%%

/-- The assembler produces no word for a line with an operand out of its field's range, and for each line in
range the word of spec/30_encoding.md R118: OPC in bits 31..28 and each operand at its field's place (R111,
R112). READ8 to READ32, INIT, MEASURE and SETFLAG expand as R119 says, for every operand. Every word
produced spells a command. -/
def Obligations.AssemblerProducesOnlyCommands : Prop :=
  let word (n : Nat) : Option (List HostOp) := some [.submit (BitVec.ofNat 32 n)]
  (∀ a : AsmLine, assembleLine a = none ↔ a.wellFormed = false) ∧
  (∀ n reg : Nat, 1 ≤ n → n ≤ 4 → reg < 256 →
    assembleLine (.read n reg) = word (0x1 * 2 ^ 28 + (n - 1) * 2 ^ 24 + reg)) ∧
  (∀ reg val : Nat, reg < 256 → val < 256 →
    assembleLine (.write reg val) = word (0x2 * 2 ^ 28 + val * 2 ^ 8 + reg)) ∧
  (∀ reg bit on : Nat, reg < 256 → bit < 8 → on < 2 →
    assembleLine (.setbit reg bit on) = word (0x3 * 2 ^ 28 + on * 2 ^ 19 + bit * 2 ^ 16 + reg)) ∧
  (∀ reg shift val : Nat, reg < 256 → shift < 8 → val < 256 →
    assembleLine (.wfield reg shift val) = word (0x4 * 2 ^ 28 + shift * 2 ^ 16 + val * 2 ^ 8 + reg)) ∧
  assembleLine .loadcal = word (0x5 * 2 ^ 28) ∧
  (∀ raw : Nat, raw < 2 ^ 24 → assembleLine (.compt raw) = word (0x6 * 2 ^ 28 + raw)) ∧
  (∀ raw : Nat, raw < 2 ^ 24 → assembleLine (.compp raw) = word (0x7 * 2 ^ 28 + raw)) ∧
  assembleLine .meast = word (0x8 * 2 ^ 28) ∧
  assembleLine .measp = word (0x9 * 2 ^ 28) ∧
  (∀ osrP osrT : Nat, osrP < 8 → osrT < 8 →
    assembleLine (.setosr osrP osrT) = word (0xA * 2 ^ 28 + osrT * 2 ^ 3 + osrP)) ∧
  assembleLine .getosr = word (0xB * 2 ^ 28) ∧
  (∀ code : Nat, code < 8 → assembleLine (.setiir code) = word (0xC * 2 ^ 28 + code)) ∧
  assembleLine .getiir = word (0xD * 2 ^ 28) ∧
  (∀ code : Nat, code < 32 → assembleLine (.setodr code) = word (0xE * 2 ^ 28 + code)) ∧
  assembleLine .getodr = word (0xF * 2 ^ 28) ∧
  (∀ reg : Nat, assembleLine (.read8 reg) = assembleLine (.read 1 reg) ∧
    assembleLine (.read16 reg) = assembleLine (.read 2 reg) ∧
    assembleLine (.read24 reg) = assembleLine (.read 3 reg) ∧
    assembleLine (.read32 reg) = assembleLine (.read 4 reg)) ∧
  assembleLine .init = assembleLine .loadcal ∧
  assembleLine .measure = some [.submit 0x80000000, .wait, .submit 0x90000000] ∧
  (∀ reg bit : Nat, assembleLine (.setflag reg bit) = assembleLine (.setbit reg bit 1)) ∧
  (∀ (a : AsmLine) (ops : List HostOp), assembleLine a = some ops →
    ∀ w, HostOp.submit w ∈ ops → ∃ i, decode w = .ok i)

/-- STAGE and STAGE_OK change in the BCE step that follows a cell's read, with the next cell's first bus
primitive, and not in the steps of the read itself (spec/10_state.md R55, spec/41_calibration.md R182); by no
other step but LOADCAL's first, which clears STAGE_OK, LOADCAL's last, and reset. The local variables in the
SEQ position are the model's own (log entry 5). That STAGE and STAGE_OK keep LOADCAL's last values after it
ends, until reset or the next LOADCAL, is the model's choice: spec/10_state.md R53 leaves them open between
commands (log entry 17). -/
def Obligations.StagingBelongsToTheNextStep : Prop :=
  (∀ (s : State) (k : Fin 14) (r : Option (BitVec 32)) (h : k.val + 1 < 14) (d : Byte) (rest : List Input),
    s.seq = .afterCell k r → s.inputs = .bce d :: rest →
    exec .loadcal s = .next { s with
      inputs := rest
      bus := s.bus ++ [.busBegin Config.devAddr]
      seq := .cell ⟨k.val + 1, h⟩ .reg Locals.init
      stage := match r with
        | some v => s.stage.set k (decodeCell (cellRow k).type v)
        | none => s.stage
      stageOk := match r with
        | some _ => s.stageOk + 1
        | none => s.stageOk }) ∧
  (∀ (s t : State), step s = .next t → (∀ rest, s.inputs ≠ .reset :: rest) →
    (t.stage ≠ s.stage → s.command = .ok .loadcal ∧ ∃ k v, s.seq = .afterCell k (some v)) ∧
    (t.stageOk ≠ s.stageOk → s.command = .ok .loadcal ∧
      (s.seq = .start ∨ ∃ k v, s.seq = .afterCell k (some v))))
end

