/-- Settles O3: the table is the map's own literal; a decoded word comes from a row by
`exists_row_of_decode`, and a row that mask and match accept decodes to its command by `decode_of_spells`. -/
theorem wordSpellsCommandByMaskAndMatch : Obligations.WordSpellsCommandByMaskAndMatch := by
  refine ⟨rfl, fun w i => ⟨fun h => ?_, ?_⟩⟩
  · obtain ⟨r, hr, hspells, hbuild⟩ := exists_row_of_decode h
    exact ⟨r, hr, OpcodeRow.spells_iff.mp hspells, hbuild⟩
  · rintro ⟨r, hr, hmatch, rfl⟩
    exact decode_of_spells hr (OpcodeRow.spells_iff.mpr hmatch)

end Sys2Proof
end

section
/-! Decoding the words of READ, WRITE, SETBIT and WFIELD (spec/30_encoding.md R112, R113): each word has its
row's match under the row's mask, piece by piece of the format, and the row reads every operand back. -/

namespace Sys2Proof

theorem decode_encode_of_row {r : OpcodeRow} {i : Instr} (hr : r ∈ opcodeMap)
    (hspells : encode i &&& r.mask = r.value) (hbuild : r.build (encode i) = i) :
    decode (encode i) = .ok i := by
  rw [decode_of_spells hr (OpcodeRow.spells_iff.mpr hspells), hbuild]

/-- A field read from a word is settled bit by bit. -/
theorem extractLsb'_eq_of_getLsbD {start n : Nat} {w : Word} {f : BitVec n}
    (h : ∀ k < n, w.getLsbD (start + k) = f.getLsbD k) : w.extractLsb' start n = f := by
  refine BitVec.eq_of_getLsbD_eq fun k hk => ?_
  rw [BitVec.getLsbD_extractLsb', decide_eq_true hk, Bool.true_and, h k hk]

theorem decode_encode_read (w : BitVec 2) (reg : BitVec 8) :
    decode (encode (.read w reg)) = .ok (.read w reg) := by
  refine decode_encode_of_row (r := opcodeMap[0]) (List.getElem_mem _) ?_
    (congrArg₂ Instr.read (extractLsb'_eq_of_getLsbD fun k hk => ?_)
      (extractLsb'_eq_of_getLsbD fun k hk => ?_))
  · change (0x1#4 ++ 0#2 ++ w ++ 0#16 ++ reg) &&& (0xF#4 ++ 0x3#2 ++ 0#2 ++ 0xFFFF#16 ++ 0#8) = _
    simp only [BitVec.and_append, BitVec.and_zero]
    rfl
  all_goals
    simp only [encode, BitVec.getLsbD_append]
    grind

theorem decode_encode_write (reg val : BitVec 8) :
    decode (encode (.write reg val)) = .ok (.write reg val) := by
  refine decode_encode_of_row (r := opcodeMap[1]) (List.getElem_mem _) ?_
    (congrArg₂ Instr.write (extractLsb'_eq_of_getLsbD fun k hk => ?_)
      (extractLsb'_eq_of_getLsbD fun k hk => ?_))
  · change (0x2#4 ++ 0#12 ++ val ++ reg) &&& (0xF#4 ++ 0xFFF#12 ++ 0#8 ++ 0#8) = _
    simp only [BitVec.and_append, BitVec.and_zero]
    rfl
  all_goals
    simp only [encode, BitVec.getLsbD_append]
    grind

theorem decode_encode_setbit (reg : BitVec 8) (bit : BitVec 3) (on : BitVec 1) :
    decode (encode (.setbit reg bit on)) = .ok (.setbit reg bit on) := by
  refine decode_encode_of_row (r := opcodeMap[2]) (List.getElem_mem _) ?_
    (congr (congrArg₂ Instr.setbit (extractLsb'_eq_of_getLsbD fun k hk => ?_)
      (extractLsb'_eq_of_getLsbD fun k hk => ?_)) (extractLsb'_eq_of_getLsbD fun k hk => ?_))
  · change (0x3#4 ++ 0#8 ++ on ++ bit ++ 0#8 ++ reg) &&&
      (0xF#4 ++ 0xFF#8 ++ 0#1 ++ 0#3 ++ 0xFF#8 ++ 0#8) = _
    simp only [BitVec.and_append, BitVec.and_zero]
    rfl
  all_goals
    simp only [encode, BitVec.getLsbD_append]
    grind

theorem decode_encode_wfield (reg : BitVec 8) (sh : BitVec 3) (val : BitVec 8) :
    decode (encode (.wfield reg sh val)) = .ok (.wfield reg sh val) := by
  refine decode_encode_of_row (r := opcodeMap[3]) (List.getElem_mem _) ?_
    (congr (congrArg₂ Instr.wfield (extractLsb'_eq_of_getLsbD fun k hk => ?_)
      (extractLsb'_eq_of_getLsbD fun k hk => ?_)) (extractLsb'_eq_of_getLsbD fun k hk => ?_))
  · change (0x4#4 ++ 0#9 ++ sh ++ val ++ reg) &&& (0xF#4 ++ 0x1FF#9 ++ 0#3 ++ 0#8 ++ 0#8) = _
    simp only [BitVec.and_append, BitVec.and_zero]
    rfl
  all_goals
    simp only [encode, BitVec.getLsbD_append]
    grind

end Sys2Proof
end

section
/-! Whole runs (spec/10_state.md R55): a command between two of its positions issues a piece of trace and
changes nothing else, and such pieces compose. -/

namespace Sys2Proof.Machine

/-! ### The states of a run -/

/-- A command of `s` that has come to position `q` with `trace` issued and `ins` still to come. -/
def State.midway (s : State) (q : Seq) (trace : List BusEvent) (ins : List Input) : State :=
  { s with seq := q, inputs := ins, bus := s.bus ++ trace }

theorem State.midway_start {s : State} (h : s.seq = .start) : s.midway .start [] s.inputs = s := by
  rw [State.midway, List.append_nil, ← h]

%%

*WHAT THE EXERCISE ASKS*
From the records above, tally every line that includes the word "osrP" and reply with the total by itself.

*TASK OUTPUT*
2